Regent: A Language for Implicit Dataflow Parallelism

Tuesday, December 22, 2015

Programming

Regent is a research programming language which extracts implicit dataflow parallelism from code written in an imperative and (apparently) sequential semantics.

How does this work? Let’s jump right into an example:

task main()
  var a, b, c = ...
  t1(a, b)
  t2(b, c)
end

Here, t1 and t2 are tasks—think of them as functions in the usual imperative sense of the word. Tasks can even mutate their arguments, just like normal imperative code. Conceptually, Regent code runs sequentially, so you can run through the logic in your head by just reading the code top-to-bottom. Under the covers, the Regent implementation will take advantage of any parallelism it can find in the code. But any parallel execution is guaranteed to produce results identical to the original sequential semantics.

Internally, Regent discovers parallelism by computing a dataflow graph¹ for the program. If the arguments a, b and c are all distinct objects, for example, and if we suppose that t1 and t2 don’t modify b, then we’d get this dataflow graph:

Since t1 and t2 are independent in this graph (there is no path in the graph from one to the other), the two are able to run in parallel. If instead t1 were to modify its argument b, then we’d get this graph:

And the two tasks would be forced to run sequentially.

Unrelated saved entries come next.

/-- A granule of a load of the device's own goes into a bank (R169). -/
theorem moveGranule_load {k : Nat × Nat} (h : granuleAllowed d x = true) (ha : d.err.armed = none) (hload : x.load = some k) (hd : x.d = none)
    (rt held : Nat) : LoadWork d (moveGranule n x 0 rt held d) := by
  unfold moveGranule
  extract_lets s t reads f d0 dr d1 d2 e code d3 dirty data d5 m d6
  have hf : f = (0, false) := by simp [f, granuleFault_of_calm ha]
  have h0 : d0 = d := if_neg (by simp [hf])
  have h2 : d2 = accessed n x rt held d := by
    unfold d2 d1 dr
    rw [h0]
    rfl
  have h3 : LoadWork d d3 := by
    rw [show d3 = accessed n x rt held d by simp [d3, hf, h2]]
    exact (accessed_flightWork n x rt held d).loadWork
  have a3 := h3.armed.trans ha
  have h5 : LoadWork d d5 := by
    simp only [d5, hload]
    split
    · exact h3.trans (popXfer_loadWork n a3)
    · exact h3.trans ⟨_, _, _, rfl⟩
  have h6 : LoadWork d d6 := h5.trans ⟨_, _, _, rfl⟩
  have hcomplete : LoadWork d (completeXfer n x d6) := by
    have h7 : LoadWork d (modMover n (fun z => { z with xfers := z.xfers + 1 }) d6) := h6.trans ⟨_, _, _, rfl⟩
    simp only [completeXfer, hd, hload]
    exact (h7.trans (popXfer_loadWork n (h7.armed.trans ha))).trans ⟨_, _, _, rfl⟩
  split
  next hc => exact absurd hc (not_denied h)
  split
  next hc => exact absurd hc (by decide)
  split
  next hc => exact absurd hc (by simp [hf])
  split
  · exact h5
  · split
    · exact hcomplete
    · exact h6.trans (flyOn_loadWork n _ (h6.armed.trans ha))

theorem countDirect_confined (p a : Nat) (d : Dev) : Confined d (countDirect p a d) := by
  unfold countDirect
  split
  · split
    · exact .of_same rfl rfl rfl
    · exact .refl d
  · exact .refl d

/-- The cause of a denied granule of a transfer (R258, R324). -/
def deniedCause (d : Dev) (x : Xfer) : Nat :=
  if x.mode ≠ 2 ∧ mayRead d x.part (xferSrc x x.done) = false then 0x40 else writeCause d (xferDst x x.done)

/-- A granule that is denied: the transfer ends, and its mover is muzzled. -/
theorem moveGranule_denied (h : granuleAllowed d x = false) (ha : d.err.armed = none) (hload : x.load = none) (fault rt held : Nat) :
    ∃ e addr table, Confined d e ∧ moveGranule n x fault rt held d = muzzle (0x1C + n) x.part (deniedCause d x) addr table e := by
  unfold moveGranule
  extract_lets s t reads f d0 dr d1 d2 e code d3 dirty data d5 m d6
  have hdenied : (!((!reads || mayRead d x.part s) && (x.load.isSome || mayWrite d x.part t))) = true := by
    change (!granuleAllowed d x) = true
    simp [h]
  have hreads : (reads && !mayRead d x.part s) = true ↔ x.mode ≠ 2 ∧ mayRead d x.part s = false := by
    simp [reads, readsMem_of_no_load hload]
  rw [if_pos hdenied]
  unfold deniedCause
  split
  next hr =>
    rw [if_pos (hreads.mp hr)]
    exact ⟨_, _, _, endXfer_confined n x 0x40 ha, rfl⟩
  next hr =>
    rw [if_neg fun hc => hr (hreads.mpr hc)]
    have hc := countDirect_confined x.part t d
    exact ⟨_, _, _, hc.trans (endXfer_confined n x _ (hc.armed.trans ha)), rfl⟩

end

/-! ### The command -/

section
variable {s : State} {n : Fin 4} {x : Xfer} {rest : List Xfer} {rt held : Nat}

theorem exec_transferGranuleDone {fault : Nat} (hf : fault < 6) : exec (.transferGranuleDone n fault rt held) s =
    devStep (granuleDone n.val fault rt held) s := unlessWf_of_wf (i := .transferGranuleDone n fault rt held) (decide_eq_true hf)

/-- What a command leaves that keeps what nothing is due from. -/
theorem gives_of_bounded {i : Instr} {f : Dev → Dev} {d e : Dev} {P : State → Prop} (hx : exec i s = devStep f s) (hf : f s.dev = e) (hq : Quiet d)
    (hb : Bounded d e) (hP : ∀ a b p, P { s with dev := { e with power := { e.power with sup := a, isp := b, perk := p } } }) : Gives i s P :=
  gives_of_quiet (hx.trans (by rw [devStep, hf])) (hb.quiet hq) hP

/-- What O42 says of a granule that has moved. -/
def GranuleMoved (n : Fin 4) (x : Xfer) (s t : State) : Prop :=
  SameOutside s t ∧ memRead t.dev.mem (xferDst x x.done) 64 = granuleData x s.dev.mem ∧ SameBytesOutside (xferDst x x.done) 64 s t ∧
    poisonedAt t.dev.mem (xferDst x x.done) = granuleDirty x s.dev.mem ∧
    (getMover t.dev n.val).poisoned = (getMover s.dev n.val).poisoned + (if granuleDirty x s.dev.mem then 1 else 0) ∧
    (getMover t.dev n.val).granules = (getMover s.dev n.val).granules + 1

theorem granuleMoved_of_mem {t : State} (hout : SameOutside s t) (hmem : t.dev.mem = granuleMem x s.dev.mem) (hw : s.dev.mem.wf = true)
    (hdst : xferDst x x.done % 64 = 0)
    (hp : (getMover t.dev n.val).poisoned = (getMover s.dev n.val).poisoned + (if granuleDirty x s.dev.mem then 1 else 0))
    (hg : (getMover t.dev n.val).granules = (getMover s.dev n.val).granules + 1) : GranuleMoved n x s t := by
  refine ⟨hout, ?_, fun b hb => ?_, ?_, hp, hg⟩
  · rw [hmem, memRead_granuleMem hw]
  · rw [hmem, memByte_granuleMem_out hb]
  · rw [hmem, poisonedAt_granuleMem hdst]

variable (hset : Settled s) (ha : s.dev.err.armed = none) (hl : live s.dev = true) (hm : isMuzzled s.dev (0x1C + n.val) = false)
  (hq : (getMover s.dev n.val).queue = x :: rest) (hf : Flies s.dev n.val x)

include hset hl hm hq in
/-- A mover that finds no tag waits (R287). -/
theorem transferGranuleDone_waits (hnone : ¬ Flies s.dev n.val x) (fault : Nat) : exec (.transferGranuleDone n fault rt held) s = .next s := by
  by_cases hlt : fault < 6
  · exact exec_of_same (exec_transferGranuleDone hlt) (granuleDone_of_waits hl hm hq hnone fault rt held) hset
  · exact if_neg (by simp [Instr.wf, hlt])

include hset ha hl hm hq hf in
/-- A granule that is not its transfer's last (R285). -/
theorem transferGranuleDone_goesOn (hload : x.load = none) (hok : granuleAllowed s.dev x = true) (hw : s.dev.mem.wf = true)
    (hdst : xferDst x x.done % 64 = 0) (hk : nextGranule s.dev.mem x < x.rowGranules * x.rows) :
    Gives (.transferGranuleDone n 0 rt held) s fun t => GranuleMoved n x s t ∧
      (getMover t.dev n.val).queue = { x with done := nextGranule s.dev.mem x } :: rest ∧
      (getMover t.dev n.val).xfers = (getMover s.dev n.val).xfers ∧ t.dev.reqs = s.dev.reqs := by
  obtain ⟨e, ⟨mv, k, he⟩, hkept, heq⟩ := granuleDone_moved ha hl hm hq hf hload hok rt held
  rw [if_neg (by omega)] at heq
  have hquiet : Quiet e := he ▸ hset.quiet.mono rfl rfl rfl id
  have hfly := flyOn_flightWork n.val { x with done := nextGranule s.dev.mem x } (show e.err.armed = none from he ▸ ha)
  generalize flyOn n.val { x with done := nextGranule s.dev.mem x } e = e' at hfly heq
  obtain ⟨hqueue, hxfers, hgranules, hpoisoned⟩ := (hfly.2 n.val).fields
  rw [getMover_modMover_self] at hqueue hxfers hgranules hpoisoned
  obtain ⟨kqueue, kxfers, kgranules, kpoisoned⟩ := hkept.fields
  have hsame : e'.mem = granuleMem x s.dev.mem ∧ e'.reqs = s.dev.reqs := by
    obtain ⟨⟨_, _, rfl⟩, -⟩ := hfly
    exact he ▸ ⟨rfl, rfl⟩
  refine gives_of_bounded (exec_transferGranuleDone (by decide)) heq hquiet ((modMover_bounded _ _ e).trans hfly.confined.toBounded) fun a b p =>
    ⟨granuleMoved_of_mem ⟨rfl, rfl, rfl⟩ hsame.1 hw hdst (hpoisoned.trans kpoisoned) (hgranules.trans kgranules), ?_, hxfers.trans kxfers, hsame.2⟩
  exact hqueue.trans (congrArg (_ :: ·) (kqueue ▸ congrArg (List.drop 1) hq))
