-- ==== Sys2Proof/WellFormed.lean ====
section
/-! DEFINITION. Which instructions have an encoding: the data of CRC8 has a one-byte count (30_encoding.md R71,
40_checksum.md R101), and byte 4 of start-continuous-measurement is the checksum of its pressure (R80, R81). Every
other operand takes every value of its width (R72). -/

namespace Sys2Proof

/-- The check on an instruction's operands (R71, R81). -/
def Instr.wellFormed : Instr → Bool
  | .crc8 d => decide (d.length ≤ 255)
  | .crcCheck _ _ _ => true
  | .fwVersion => true
  | .measReady => true
  | .startCont _ => true
  | .getMeas => true
  | .histPush _ _ _ => true
  | .histLen => true
  | .histFull => true
  | .histRead _ => true
  | .histCap => true
  | .schedStep => true
  | .schedRead => true
  | .readFirmwareVersion => true
  | .pollReady => true
  | .readMeasurement => true
  | .startContinuousMeasurement p c => c == Machine.crc8 (Machine.bytes16 p)

end Sys2Proof
end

This idea—of parallelizing imperative programs via a transformation to dataflow—is actually an old idea. For example, Jade from the early 1990s used this technique to great effect on then-current hardware, and the technique itself was known prior to that. The biggest differences between Regent and previous systems are in the type system and the (multiple) ways in which Regent is able to discover parallelism.

The Three Dimensions of Parallelism

In fact, Regent has multiple ways of discovering parallelism in a program. I like to think of these each as dimensions along which a program can be parallel. Tasks only need to be independent along a single dimension in order to run in parallel—the extra dimensions provide flexibility to ensure that a variety of parallel patterns can be described in the language.

1. Privileges

As we saw in the example above, if two tasks read but do not modify an argument, they can run in parallel. This leads us to an important aspect of the Regent programming model: privileges. Privileges describe the modes of usage for a given argument (read, write, etc.). In Regent, privileges are part of the type signature of a task:

task t1(a : region(T), b : region(T))
where reads(a, b), writes(a) do
  ...
end

(Regions are just abstract containers for data, and are described in detail below.)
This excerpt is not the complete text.